There’s a stench wafting through the cybersecurity industry lately — and no, it’s not just the latest zero-day or headline-grabbing breach. It’s something more insidious. Something that’s been whispered about for years but lately has started showing up with its own dirty fingerprints all over the place.

I’m talking about CISO Payola — a term I never thought I’d have to use in this industry, but here we are.

Over the past few months, I’ve seen more than a few stories pop up — some on LinkedIn, others in backchannel threads, and even a couple whispered in confidence from folks I trust — about CISOs engaging in what can only be described as unethical at best, and felony-level bribery at worst. I’ve been in this business long enough to recognize smoke when I see it. And lately, there’s been a lot of smoke.

Let me walk you through what I’m hearing, and you tell me if it smells right to you.

The $20K Table of Trust

Here’s how one of these stories goes: A cybersecurity vendor reaches out to a CISO. Nothing shady so far. They have a solid product, some traction, and they’re looking for a shot. The CISO is intrigued — says he wants to hear more. In fact, he’s got a group of CISO buddies who’d be interested too. Sounds like a golden opportunity, right?

And then comes the catch: For $20,000, you can be a sponsor at our exclusive CISO dinner or club.

Now maybe that fee goes to pay for the steak and wine. Maybe it goes to an LLC tied to the group. Maybe it just disappears into the void. Who knows? But what I do know is this — it’s not sitting right.

The vendor doesn’t get a commitment, mind you. No one’s promising to buy anything. But if you don’t pay the fee, well… you’re not sitting at that table.

Is that illegal? Probably not. Is it unethical? I sure think so.

We’ve all paid for booths, webinars and sponsored roundtables. But when the line between marketing spend and “buying access” to influence blurs that hard, we should all be uncomfortable.

The Equity Ask: The Line Gets Crossed

Now, if that story didn’t leave a bad taste in your mouth, try this one on for size.
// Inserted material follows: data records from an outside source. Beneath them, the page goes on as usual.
-- ==== Sys2Proof/Machine/Operands.lean ====
section
/-! DEFINITION. The operand layouts of the sequence instructions (R60, R61), read from bits 65:0 of the word. -/

namespace Sys2Proof.Machine

/-- Bits lo + n − 1 : lo of an instruction's bits 65:0. -/
def opBits (ops : BitVec 66) (lo n : Nat) : Nat := fieldOf ops.toNat lo n

/-- Bits 65:62, a condition code or flags (R60). -/
def opCond (ops : BitVec 66) : Nat := opBits ops 62 4
/-- HANDLE of TGT, bits 57:34. -/
def opHandle (ops : BitVec 66) : Nat := opBits ops 34 24
/-- OFFSET of TGT, bits 33:0. -/
def opOffset (ops : BitVec 66) : Nat := opBits ops 0 34

/-- No operand: bits 61:0 are reserved. -/
def resvNone (ops : BitVec 66) : Bool := decide (opBits ops 0 62 ≠ 0)
/-- TGT alone in bits 61:0: bits 61:58 are reserved. -/
def resvTgt (ops : BitVec 66) : Bool := decide (opBits ops 58 4 ≠ 0)
/-- The condition code is one of R62. -/
def condLegal (ops : BitVec 66) : Bool := decide (opCond ops < 7)

/-- The reserved bits of an ARM (R61), by its action. -/
def resvArm (ops : BitVec 66) : Bool :=
  decide (opBits ops 62 2 ≠ 0) ||
  (match opBits ops 56 3 with
   | 0 => false
   | 1 => false
   | 2 => decide (opBits ops 22 24 ≠ 0 ∨ opBits ops 10 12 ≠ 0)
   | 3 => decide (opBits ops 0 46 ≠ 0)
   | 4 => decide (opBits ops 22 24 ≠ 0 ∨ opBits ops 1 21 ≠ 0)
   | _ => true)

/-- The action an ARM names (R61). -/
def armAct (n : Nat) : ArmAct :=
  match n with
  | 0 => .goto
  | 1 => .call
  | 2 => .switch
  | 3 => .stop
  | _ => .count

/-- The reserved bits of a SYNC (R61), by its mode. -/
def resvSync (ops : BitVec 66) : Bool :=
  decide (opBits ops 64 2 ≠ 0) ||
  (match opBits ops 62 2 with
   | 0 => decide (opBits ops 0 62 ≠ 0)
   | 1 => false
   | 2 => decide (opBits ops 42 20 ≠ 0)
   | _ => decide (opBits ops 4 58 ≠ 0))

/-- Whether an instruction's reserved bits, a reserved value of an operand or a zero count faults it with cause OPERAND
(R60, R67, R75, R78, R82). -/
def operandFault (t op : Nat) (ops : BitVec 66) : Bool :=
  match op with
  | 0x00 => decide (ops ≠ 0)
  | 0x01 => resvNone ops || !condLegal ops
  | 0x02 => decide (opCond ops ≠ 0) || resvTgt ops
  | 0x03 => decide (opBits ops 58 8 ≠ 0 ∨ opBits ops 32 2 ≠ 0 ∨ opBits ops 0 32 = 0)
  | 0x04 => decide (opBits ops 63 3 ≠ 0 ∨ opBits ops 32 30 ≠ 0)
  | 0x05 => decide (ops ≠ 0)
  | 0x06 => resvTgt ops || !condLegal ops
  | 0x07 => resvNone ops || !condLegal ops
  | 0x08 => !condLegal ops
  | 0x09 => resvArm ops
  | 0x0A => decide (opBits ops 62 3 ≠ 0 ∨ opBits ops 0 59 ≠ 0)
  | 0x0B => decide (opBits ops 10 56 ≠ 0)
  | 0x0C => resvSync ops
  | 0x0D => decide (opBits ops 1 65 ≠ 0)
  | 0x0E => decide (opBits ops 48 17 ≠ 0)
  | 0x0F => decide (opBits ops 48 17 ≠ 0)
  | 0x10 => decide (opCond ops ≠ 0 ∨ opBits ops 60 2 = 3 ∨ opBits ops 44 16 = 0 ∨ opBits ops 28 16 = 0)
  | 0x11 =>
    decide (opBits ops 36 30 ≠ 0 ∨ opBits ops 34 2 = 3 ∨ opBits ops 32 2 = 3) ||
    decide (8 ≤ t ∧ opBits ops 32 4 ≠ 0)
  | 0x12 => decide (opBits ops 58 8 ≠ 0 ∨ opBits ops 32 2 ≠ 0)
  | 0x13 => decide (opBits ops 10 55 ≠ 0)
  | 0x14 => decide (opBits ops 6 56 ≠ 0) || !condLegal ops
  | 0x15 => decide (opBits ops 65 1 ≠ 0 ∨ opBits ops 62 2 ≠ 0 ∨ opBits ops 33 29 ≠ 0)
  | _ => false

/-- Opcodes that R61 does not list for the tile (R77): SETTS on a waveform tile, SETF, SETPH and RAMP on a pattern
tile. -/
def wrongKind (t op : Nat) : Bool :=
  if t < 8 then decide (op = 0x0D) else decide (op = 0x0E ∨ op = 0x0F ∨ op = 0x10)

end Sys2Proof.Machine
end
I heard from a vendor who was making real progress with a security leader at a large enterprise. The CISO loved the product, saw the potential, was ready to move. Just one more step: The CISO wanted some equity in the company before the deal closed. Or maybe it was a cash bonus. Depends who you ask.

Let’s not sugarcoat it — that’s bribery.

You can put a bow on it and call it a “consulting fee” or an “advisory role,” but when it’s tied to a vendor getting a deal with your company, and you’re in a position of authority over that deal, it’s corruption. And it undermines everything this industry is supposed to stand for.

Why Vendors Keep Playing the Game

Now, before we throw every vendor under the bus, let’s acknowledge the reality: Most vendors aren’t looking to break the rules. They’re trying to survive. And the way many go-to-market plans are structured today, everything revolves around getting in front of CISOs.

We hear it all the time at Techstrong: “Can you guarantee CISO eyeballs?” That’s the holy grail.

So when some shady “executive roundtable” comes along and says, “You want access? Pay up,” it’s not hard to see why some vendors reach for the checkbook. I’m not excusing it, but I understand the pressure.

Still — just because you can doesn’t mean you should.

This Isn’t New, But It Feels Worse Now

If you’ve been around this industry long enough, you’ve probably heard stories like these before. I have. Decades ago, I knew a few security execs who left their posts under mysterious circumstances. Rumors swirled. Payments. Kickbacks. Quiet exits.

Back then, it felt like isolated incidents. One-offs. Now? It’s starting to feel like a pattern.

Maybe it’s just more visibility. Maybe it’s social media exposing things that used to stay in the shadows. Or maybe, and I hope I’m wrong here, we’re normalizing behavior that would have been scandalous a few years ago.

We Need to Talk About This — Out Loud

I’m not here to name names. That’s not my role. But I am here to call bulls**t when I see it — and this stinks.

The vast majority of CISOs I know are honorable, hard-working pros who care deeply about their teams, their missions and their integrity. They don’t need this stink clinging to their title. And the vendors doing things the right way? They deserve a fair playing field — not one rigged by backroom deals and hush-hush handshakes.

So what do we do?

We talk about it. We shine a light on it. We tell our peers it’s not OK. We say no when someone offers us a shortcut that compromises our ethics. And maybe — just maybe — we build an industry where integrity matters more than influence.

Because if we don’t clean this up ourselves, someone else will. And we may not like how they go about it.